Each library addresses a distinct stage: data infrastructure, feature engineering, signal evaluation, strategy backtesting, and live deployment.

## What This Library Does

Quantitative research requires consistent, reproducible access to market data from multiple sources. ml4t-data provides:

- A unified interface across 19 data providers (equities, crypto, forex, futures, economic data)
- Automated storage in Hive-partitioned Parquet format with metadata tracking
- Incremental updates, gap detection, and backfill capabilities via CLI
- Built-in data validation (OHLC invariants, deduplication, anomaly detection)

The goal is to support an ongoing research workflow rather than one-off downloads. Data is stored locally, tracked for freshness, and queryable with tools like DuckDB or Polars.

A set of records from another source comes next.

-- ==== Sys2Proof/Machine/DriveCommands.lean ====
section
/-! DEFINITION. The drive ports: discarded words, gaps, and the end of a command word (R165 to R167). -/

namespace Sys2Proof.Machine

/-- A whole word of five bytes is discarded or handed to its station (R167). -/
def takeWord (p : StationId) (w : List Byte) (s : State) : State :=
  let load := halfAt w 1
  let a := w.getD 1 0
  if w.getD 4 0 ≠ crc8 (w.take 4) then s
  else if w.getD 0 0 = 0x81 then
    if load ≤ 1023 ∧ byteAt w 3 ≤ 1 then takeMark p (if byteAt w 3 = 1 then some load else none) s else s
  else if w.getD 0 0 = 0x82 then
    if a &&& 0x70 = 0 then
      takeDressed p (a &&& 0x0F).toNat (if a.getLsbD 7 then some (halfAt w 2) else none) s
    else s
  else s

/-- The receiver of a drive port takes one byte; the fifth byte ends a word (R167). -/
def receiveDriveByte (p : StationId) (s : State) (b : Byte) : State :=
  let w := (s.st p).port.partialWord ++ [b]
  let keep (l : List Byte) : State := s.modSt p (fun x => { x with port := { x.port with partialWord := l } })
  if w.length < 5 then keep w else takeWord p w (keep [])

/-- DRIVE_WORD_DISCARDED: the bytes are received back to back; a word that R167 rejects has no effect. -/
def execDriveWordDiscarded (p : StationId) (bytes : List Byte) (s : State) : Result :=
  .next (outOfReset (fun s => bytes.foldl (receiveDriveByte p) s) s)

/-- DRIVE_BYTE_GAP: the partial word is discarded (R167). -/
def execDriveByteGap (p : StationId) (s : State) : Result :=
  .next (outOfReset (fun s => s.modSt p (fun x => { x with port := { x.port with partialWord := [] } })) s)

/-- DRIVE_COMMAND_SENT: the word being sent ends and the next of the queue begins (R166). -/
def execDriveCommandSent (p : StationId) (s : State) : Result :=
  .next (outOfReset (fun s => s.modSt p (fun x => { x with port := { x.port with queue := x.port.queue.tail } })) s)

end Sys2Proof.Machine
end

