-- ==== Sys2Proof/Laws/State.lean ====
section
/-! SUPPORT. One lemma per field for each named update of the state (Machine/Updates.lean), and for the operations built
on them alone: a change of one station, a command issued, a source queued, a flag set. -/

namespace Sys2Proof.Machine

/-! ## `State.setReceiver` -/

@[simp] theorem State.setReceiver_receiver (s : State) (r : Receiver) : (s.setReceiver r).receiver = r := rfl
@[simp] theorem State.setReceiver_recvList (s : State) (r : Receiver) : (s.setReceiver r).recvList = s.recvList := rfl
@[simp] theorem State.setReceiver_replySlot (s : State) (r : Receiver) :
    (s.setReceiver r).replySlot = s.replySlot := rfl
@[simp] theorem State.setReceiver_sending (s : State) (r : Receiver) : (s.setReceiver r).sending = s.sending := rfl
@[simp] theorem State.setReceiver_noticeQueue (s : State) (r : Receiver) :
    (s.setReceiver r).noticeQueue = s.noticeQueue := rfl
@[simp] theorem State.setReceiver_resetting (s : State) (r : Receiver) :
    (s.setReceiver r).resetting = s.resetting := rfl
@[simp] theorem State.setReceiver_baud (s : State) (r : Receiver) : (s.setReceiver r).baud = s.baud := rfl
@[simp] theorem State.setReceiver_inReset (s : State) (r : Receiver) : (s.setReceiver r).inReset = s.inReset := rfl
@[simp] theorem State.setReceiver_setup (s : State) (r : Receiver) : (s.setReceiver r).setup = s.setup := rfl
@[simp] theorem State.setReceiver_face (s : State) (r : Receiver) : (s.setReceiver r).face = s.face := rfl
@[simp] theorem State.setReceiver_tickExp (s : State) (r : Receiver) : (s.setReceiver r).tickExp = s.tickExp := rfl
@[simp] theorem State.setReceiver_members (s : State) (r : Receiver) : (s.setReceiver r).members = s.members := rfl
@[simp] theorem State.setReceiver_windows (s : State) (r : Receiver) : (s.setReceiver r).windows = s.windows := rfl
@[simp] theorem State.setReceiver_slots (s : State) (r : Receiver) : (s.setReceiver r).slots = s.slots := rfl
@[simp] theorem State.setReceiver_nextRow (s : State) (r : Receiver) : (s.setReceiver r).nextRow = s.nextRow := rfl
@[simp] theorem State.setReceiver_strip0Released (s : State) (r : Receiver) :
    (s.setReceiver r).strip0Released = s.strip0Released := rfl
@[simp] theorem State.setReceiver_stations (s : State) (r : Receiver) : (s.setReceiver r).stations = s.stations := rfl
@[simp] theorem State.setReceiver_globalNotices (s : State) (r : Receiver) :
    (s.setReceiver r).globalNotices = s.globalNotices := rfl
@[simp] theorem State.setReceiver_stopLine (s : State) (r : Receiver) : (s.setReceiver r).stopLine = s.stopLine := rfl
@[simp] theorem State.setReceiver_tick (s : State) (r : Receiver) : (s.setReceiver r).tick = s.tick := rfl
@[simp] theorem State.setReceiver_pending (s : State) (r : Receiver) : (s.setReceiver r).pending = s.pending := rfl
@[simp] theorem State.setReceiver_st (s : State) (r : Receiver) (p : StationId) : (s.setReceiver r).st p = s.st p := rfl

![ml4t-data Architecture](docs/images/ml4t_data_architecture_print.jpeg)

## Installation

```bash
pip install ml4t-data
```

## Quick Start

```python
from ml4t.data.providers import YahooFinanceProvider

provider = YahooFinanceProvider()
data = provider.fetch_ohlcv("AAPL", "2020-01-01", "2024-12-31")
print(data.head())
```

All providers implement the same interface:

```python
from ml4t.data.providers import CoinGeckoProvider, FREDProvider

# Crypto
crypto = CoinGeckoProvider().fetch_ohlcv("bitcoin", "2024-01-01", "2024-12-31")

# Economic data
fred = FREDProvider().fetch_series("GDP", "2020-01-01", "2024-12-31")
```

## Data Providers

### Free (No API Key)

| Provider | Coverage |
|----------|----------|
| Yahoo Finance | US/global equities, ETFs, crypto, forex |
| CoinGecko | 10,000+ cryptocurrencies |
| FRED | 850,000 economic series |
| Fama-French | Academic factor data |
| AQR | Alternative factors (QMJ, BAB, TSMOM) |

### API Key Required

| Provider | Coverage |
|----------|----------|
| EODHD | 60+ global exchanges |
| Tiingo | US equities with quality focus |
| Twelve Data | Multi-asset coverage |
| Alpha Vantage | Equities, forex, crypto |
| Databento | CME, CBOE, ICE futures/options |
| Polygon | US equities, options, forex, crypto |
| Finnhub | 70+ global exchanges |
| Binance | Crypto exchange data |
| OANDA | Forex broker data |

## CLI for Automated Updates

```bash
# Fetch specific symbols
ml4t-data fetch AAPL MSFT GOOGL --provider yahoo --start 2020-01-01

# Configuration-driven batch updates
ml4t-data update-all -c config.yaml

# Detect and fill gaps
ml4t-data update-all -c config.yaml --detect-gaps
```

Configuration example:

```yaml
storage:
  path: ~/data/market

datasets:
  sp500_daily:
    provider: yahoo
    symbols_file: symbols/sp500.txt
    frequency: daily
    start_date: 2015-01-01

  crypto:
    provider: coingecko
    symbols: [bitcoin, ethereum, solana]
    frequency: daily
    start_date: 2020-01-01
```

## Storage Format

Data is stored in Hive-partitioned Parquet:

```
~/data/market/
├── yahoo/daily/symbol=AAPL/data.parquet
├── yahoo/daily/symbol=MSFT/data.parquet
└── coingecko/daily/symbol=bitcoin/data.parquet
```

Query with DuckDB or Polars:

```python
import duckdb

result = duckdb.execute("""
    SELECT * FROM read_parquet('~/data/market/yahoo/daily/**/*.parquet')
    WHERE symbol IN ('AAPL', 'MSFT')
    AND date >= '2024-01-01'
""").pl()
```

## Data Validation

```python
from ml4t.data.validation import validate_ohlcv

issues = validate_ohlcv(data)
# Checks: high >= low, high >= open/close, low <= open/close
# Detects: duplicates, gaps, anomalies
```

## Technical Characteristics

- **Polars-based**: Native Polars DataFrames throughout
- **Consistent schema**: All providers return the same column structure
- **Metadata tracking**: Last update timestamps, row counts, date ranges

## Related Libraries

- **ml4t-engineer**: Feature engineering and technical indicators
- **ml4t-diagnostic**: Signal evaluation and statistical validation
- **ml4t-backtest**: Event-driven backtesting
- **ml4t-live**: Live trading with broker integration

## Development

```bash
git clone https://github.com/applied-ai/ml4t-data.git
cd ml4t-data
uv sync
uv run pytest tests/ -q
uv run ty check
```

## License

MIT License - see [LICENSE](LICENSE) for details.